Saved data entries
☆ ☆ ☆ ☆ ☆
-- ==== Sys2Proof/Machine/Legacy.lean ====
section
/-!
DEFINITION. The legacy SSE form, `CVTTPS2DQ xmm1, xmm2/m128` (R111).
-/

namespace Sys2Proof.Machine

/-- The operands of the legacy form (R111): `R`, `X`, `B` of the REX byte, 0 without one. -/
def legacyOp (m : Mode) (pre : List Prefix) (r x b : Bool) (reg : BitVec 3) (src : RM) (len : Nat) :
    PackedOp where
  cls := .legacy
  vl := .v128
  pre := pre
  dest := vreg4 r reg
  src := sourceRM m x b src
  mask := .unmasked
  sae := false
  len := len

/-- `F3 0F 5B /r` (R111). -/
def execLegacy (pre : List Prefix) (reg : BitVec 3) (src : RM) (s : State) : Outcome :=
  execute (legacyOp s.mode pre false false false reg src (Instr.legacy pre reg src).length) s

/-- `F3 REX 0F 5B /r` (R111); `W` is ignored (R63). -/
def execLegacyRex (pre : List Prefix) (rex : Rex) (reg : BitVec 3) (src : RM) (s : State) : Outcome :=
  execute (legacyOp s.mode pre rex.r rex.x rex.b reg src (Instr.legacyRex pre rex reg src).length) s

end Sys2Proof.Machine
end

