-- ==== Sys2Proof/Tests/Slice0.lean ====
section
/-!
SUPPORT. Tests against the spec's own words and vectors, and a witness for every statement with hypotheses.
-/

namespace Sys2Proof.Tests

open Sys2Proof.Machine

-- One theorem at a time: many kernel evaluations at once ask for more threads than the check's memory limit allows.
set_option Elab.async false

/-! ### Helpers -/

/-- The state after, if there is one. -/
def after : Outcome → Option State
  | .next t => some t
  | _ => none

/-- The exception raised, and MXCSR in the state of the fault. -/
def raised : Outcome → Option (Exc × BitVec 32)
  | .fault (.exception e f) => some (e, f.mxcsr)
  | _ => none

/-- Was the outcome a refusal? -/
def wasRefused : Outcome → Bool
  | .refused _ => true
  | _ => false

theorem next_of_after {o : Outcome} (h : (after o).isSome = true) : ∃ t, o = .next t := by
  cases o with
  | next t => exact ⟨t, rfl⟩
  | fault _ => cases h
  | refused _ => cases h

theorem fault_of_raised {o : Outcome} (h : (raised o).isSome = true) :
    ∃ e f, o = .fault (.exception e f) := by
  cases o with
  | next _ => cases h
  | fault f => cases f with | exception e f => exact ⟨e, f, rfl⟩
  | refused _ => cases h

/-- A launch with these code bytes at `RIP`, every form enabled. -/
def start (code : List Byte) : State := State.reset.launch code

/-- Put lanes, lane 0 first, into a vector register. -/
def putZmm (s : State) (n : BitVec 5) (xs : List Dword) : State := s.setZmm n (ofLanes xs)

/-- Put a value into a general register. -/
def putGpr (s : State) (n : Fin 16) (v : Quad) : State := { s with gpr := s.gpr.set n v }

/-- Put a value into an opmask register. -/
def putK (s : State) (n : Fin 8) (v : Quad) : State := { s with k := s.k.set n v }

/-- Put bytes into memory. -/
def putMem (s : State) (a : Nat) (bs : List Byte) : State := { s with mem := s.mem.writeBytes a bs }

/-- Lanes `0` to `n - 1` of a register after a step, lane 0 first. -/
def lanesAfter (s : State) (d : BitVec 5) (n : Nat) : Option (List Dword) :=
  (after (step s)).map (fun t => (List.range n).map (lane (t.getZmm d)))

/-- MXCSR after a step. -/
def mxcsrAfter (s : State) : Option (BitVec 32) := (after (step s)).map State.mxcsr

/-- How far a step moved `RIP`. -/
def ripMoved (s : State) : Option Quad := (after (step s)).map (fun t => t.rip - s.rip)

/-- The decoder in 64-bit mode on the standard configuration. -/
def dec (bs : List Byte) : Decoded := decode Config.standard .long64 bs

/-! ### WellFormed: an ill-formed term for each check, refused -/

theorem test_wf_ok :
    (Instr.legacy [.rep, .segment .fs, .addressSize] 0#3 (.reg 1#3)).wf Config.standard .long64 = true := by
  decide

theorem test_wf_legacy_needs_F3 :
    (Instr.legacy [] 0#3 (.reg 1#3)).wf Config.standard .long64 = false := by decide

theorem test_wf_no_repeat :
    (Instr.legacy [.rep, .rep] 0#3 (.reg 1#3)).wf Config.standard .long64 = false ∧
    (Instr.legacy [.rep, .segment .es, .segment .fs] 0#3 (.reg 1#3)).wf Config.standard .long64 = false ∧
    (Instr.legacy [.rep, .addressSize, .addressSize] 0#3 (.reg 1#3)).wf Config.standard .long64 = false := by
  decide

theorem test_wf_other_prefixes :
    (Instr.legacy [.rep, .operandSize] 0#3 (.reg 1#3)).wf Config.standard .long64 = false ∧
    (Instr.legacy [.repne, .rep] 0#3 (.reg 1#3)).wf Config.standard .long64 = false ∧
    (Instr.legacy [.lock, .rep] 0#3 (.reg 1#3)).wf Config.standard .long64 = false ∧
    (Instr.vex128C5 [.rep] false 0#3 (.reg 1#3)).wf Config.standard .long64 = false := by decide

theorem test_wf_addressing16 :
    (Instr.vex128C5 [.addressSize] false 0#3 (.reg 1#3)).wf Config.standard .prot32 = false := by decide

theorem test_wf_memory :
    (Instr.legacy [.rep] 0#3 (.mem (.base 4#3 .absent))).wf Config.standard .long64 = false ∧
    (Instr.legacy [.rep] 0#3 (.mem (.base 5#3 .absent))).wf Config.standard .long64 = false ∧
    (Instr.legacy [.rep] 0#3 (.mem (.sib 0#2 0#3 5#3 .absent))).wf Config.standard .long64 = false := by
  decide

theorem test_wf_rex_outside_64 :
    (Instr.legacyRex [.rep] ⟨false, false, false, false⟩ 0#3 (.reg 1#3)).wf Config.standard .prot32 =
      false := by decide

theorem test_wf_extension_bits :
    (Instr.vex128C5 [] true 0#3 (.reg 1#3)).wf Config.standard .prot32 = false ∧
    (Instr.vex256C4 [] ⟨false, false, true, false⟩ 0#3 (.reg 1#3)).wf Config.standard .prot32 = false ∧
    (Instr.evex512 [] ⟨false, false, false, true⟩ .unmasked 0#3 (.reg 1#3)).wf Config.standard .prot32 =
      false := by decide
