-- ==== Sys2Proof/WellFormed.lean ====
section
/-! DEFINITION. Well-formed instructions. Widths are in the types; the one check left is the length of a `DATA`
packet's block (spec/00_scope.md R8, spec/30_encoding.md R96). -/

namespace Sys2Proof

/-- An instruction as the encoding admits it: the block of a `DATA` packet is exactly 1024 bytes (R8, R96). -/
def Instr.wellFormed : Instr → Bool
  | .pktData block _ => block.length == 1024
  | .reset | .rd _ | .crcInit | .crcByte _ | .crcCmp _ | .txStart _ | .txByte _ | .ckStart | .ckByte _
  | .lnClear | .lnByte _ | .lnResp | .lnStat | .keyLoad _ | .keyClr | .xSync | .xByte _ | .xGrp _
  | .pktComd _ _ | .pktHead _ _ | .pktPass _ _ _ _ _ | .pktResp _ _ => true

end Sys2Proof
end

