-- ==== Sys2Proof/Machine/Pseudo.lean ====
section
/-! DEFINITION. Sequences of operations a host issues (spec/20_memory.md R70), and the pseudo-operations: fixed sequences
of the block's operations (spec/47_host_sequences.md R240 to R245). -/

namespace Sys2Proof.Machine

/-- The operations of a list in issue order, each seeing the state the one before left (R70). -/
def runInstrs : List Instr → State → Result
  | [], s => .next s
  | i :: rest, s =>
    match exec i s with
    | .next t => runInstrs rest t
    | .fault r => .fault r
    | .refused r => .refused r

/-- The same, with the response to each operation, in issue order; none where the model stops. -/
def runResponses : List Instr → State → Option (State × List Response)
  | [], s => some (s, [])
  | i :: rest, s =>
    match exec i s with
    | .next t => (runResponses rest t).map fun p => (p.1, t.resp.toList ++ p.2)
    | .fault _ => none
    | .refused _ => none

/-- `SEND.COMD code`, for a signed code, `c = code mod 2^32` (R240, R94). -/
def sendComd (code : Int) : List Instr := .txStart 0x434F4D44 :: (be32 (BitVec.ofInt 32 code)).map .txByte

/-- `SEND.HEAD size` (R241). -/
def sendHead (size : Word) : List Instr := .txStart 0x48454144 :: (be32 size).map .txByte

/-- `SEND.DATA block`, for a block of exactly 1024 bytes (R242). -/
def sendData (block : List Byte) : List Instr := .txStart 0x44415441 :: block.map .txByte

/-- `SEND.PASS p`, for a sequence of exactly 4 bytes (R243). -/
def sendPass (p : List Byte) : List Instr := .txStart 0x50415353 :: p.map .txByte

/-- `SEND.RESP v`, least significant byte first (R244). -/
def sendResp (v : Word) : List Instr := .txStart 0x52455350 :: (le32 v).map .txByte

/-- `CRC.FEED s`; it does not issue `CRC.INIT` (R245). -/
def crcFeed (bytes : List Byte) : List Instr := bytes.map .crcByte

/-- `LN.LOAD s` (R245). -/
def lnLoad (bytes : List Byte) : List Instr := .lnClear :: bytes.map .lnByte

/-- `X.FEED s` (R245). Its result is the sequence of the low bytes of the `X.BYTE` return values. -/
def xFeed (bytes : List Byte) : List Instr := .xSync :: bytes.map .xByte

/-- The result of `X.FEED`: the low bytes of the return values after the first, which is `X.SYNC`'s (R245). -/
def xFeedResult (responses : List Response) : List Byte := (responses.drop 1).map fun r => byteOf r.ret 0

/-- A complete check: `CK.START`, then `CK.BYTE` of every byte of a sequence, none left out (R174). -/
def ckAll (bytes : List Byte) : List Instr := .ckStart :: bytes.map .ckByte

end Sys2Proof.Machine
end

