/-- Settles O21: on each shape of byte sequence the checker's run is set against what `verify` says of it. -/
theorem checkerAgreesWithVerify : Obligations.CheckerAgreesWithVerify := by
  intro s bytes hf
  have hincomplete : verify bytes = .incomplete → ∃ t, runResponses (ckAll bytes) s =
      some (t, List.replicate (bytes.length + 1) { f := false, ret := 0 }) ∧ t.ckst ≠ .idle := fun hv => by
    obtain ⟨t, hfeed, ht⟩ := ckFeed_of_incomplete hf hv
    exact ⟨t, runResponses_ckAll_open hf hfeed ht, ht.open'⟩
  cases received bytes with
  | short h =>
    rw [verify_short h] at hincomplete ⊢
    exact ⟨nofun, nofun, nofun, hincomplete⟩
  | unknown rest h =>
    rw [verify_unknown rest h]
    exact ⟨nofun, nofun, fun _ => runResponses_ckAll_unknown hf h, nofun⟩
  | cut h =>
    rw [verify_cut h] at hincomplete ⊢
    exact ⟨nofun, nofun, nofun, hincomplete⟩
  | @whole k p hp crc surplus =>
    have htake : (packetBytes k p crc ++ surplus).take (k.plen + 8) = packetBytes k p crc :=
      List.take_left' (by rw [packetBytes_length, hp])
    have hrun := runResponses_ckAll_packet hf k hp crc
    rw [verify_whole hp]
    by_cases hcrc : crc = crc32Mpeg2 (be32 k.number ++ p)
    · rw [if_pos hcrc] at hrun ⊢
      refine ⟨fun k' p' hv => ?_, nofun, nofun, nofun⟩
      cases hv
      rw [htake]
      exact ⟨_, hrun, congrArg some (if_pos hcrc), rfl, rfl, crc32Mpeg2_packetBytes_eq_zero.2 hcrc⟩
    · rw [if_neg hcrc] at hrun ⊢
      refine ⟨nofun, fun k' hv => ?_, nofun, nofun⟩
      cases hv
      rw [htake]
      exact ⟨_, hrun, congrArg some (if_neg hcrc), rfl, rfl, mt crc32Mpeg2_packetBytes_eq_zero.1 hcrc⟩

end Sys2Proof.Machine
end

section
/-! PROOF. `find` (spec/44_rx_line.md R192): the place, among the line's suffixes from the longest to the shortest, of
the first that begins with the pattern. -/

namespace Sys2Proof.Machine

theorem find_eq_findIdx_tails (pat line : List Byte) : find pat line = line.tails.findIdx? pat.isPrefixOf := by
  induction line with
  | nil => cases pat <;> rfl
  | cons b rest ih => rw [find, ih, List.tails_cons, List.findIdx?_cons]

theorem find_eq_some {pat line : List Byte} {i : Nat} :
    find pat line = some i ↔ i ≤ line.length ∧ pat <+: line.drop i ∧ ∀ j < i, ¬ pat <+: line.drop j := by
  simp only [find_eq_findIdx_tails, List.findIdx?_eq_some_iff_getElem, List.getElem_tails, List.length_tails,
    List.isPrefixOf_iff_prefix, Nat.lt_succ_iff, exists_prop]

theorem find_eq_none {pat line : List Byte} : find pat line = none ↔ ∀ i, ¬ pat <+: line.drop i := by
  simp only [find_eq_findIdx_tails, List.findIdx?_eq_none_iff, List.mem_tails, Bool.eq_false_iff, ne_eq,
    List.isPrefixOf_iff_prefix]
  refine ⟨fun h i => h _ (List.drop_suffix i line), fun h rest hrest => ?_⟩
  rw [List.suffix_iff_eq_drop.1 hrest]
  exact h _

/-- A pattern is found exactly when it stands anywhere in the line (R195). -/
theorem find_isSome {pat line : List Byte} : (find pat line).isSome = true ↔ pat <:+: line := by
  simp only [find_eq_findIdx_tails, List.findIdx?_isSome, List.any_eq_true, List.mem_tails, List.isPrefixOf_iff_prefix,
    List.infix_iff_prefix_suffix, and_comm]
☆ ☆ ☆ ☆ ☆
Repeat, exactly as they stand above, the lines from the line with "says of it. -/" to the line with "obtain ⟨t, hfeed, ht⟩", both lines included.

/-- Settles O21: on each shape of byte sequence the checker's run is set against what `verify` says of it. -/
theorem checkerAgreesWithVerify : Obligations.CheckerAgreesWithVerify := by
  intro s bytes hf
  have hincomplete : verify bytes = .incomplete → ∃ t, runResponses (ckAll bytes) s =
      some (t, List.replicate (bytes.length + 1) { f := false, ret := 0 }) ∧ t.ckst ≠ .idle := fun hv => by
    obtain ⟨t, hfeed, ht⟩ := ckFeed_of_incomplete hf hv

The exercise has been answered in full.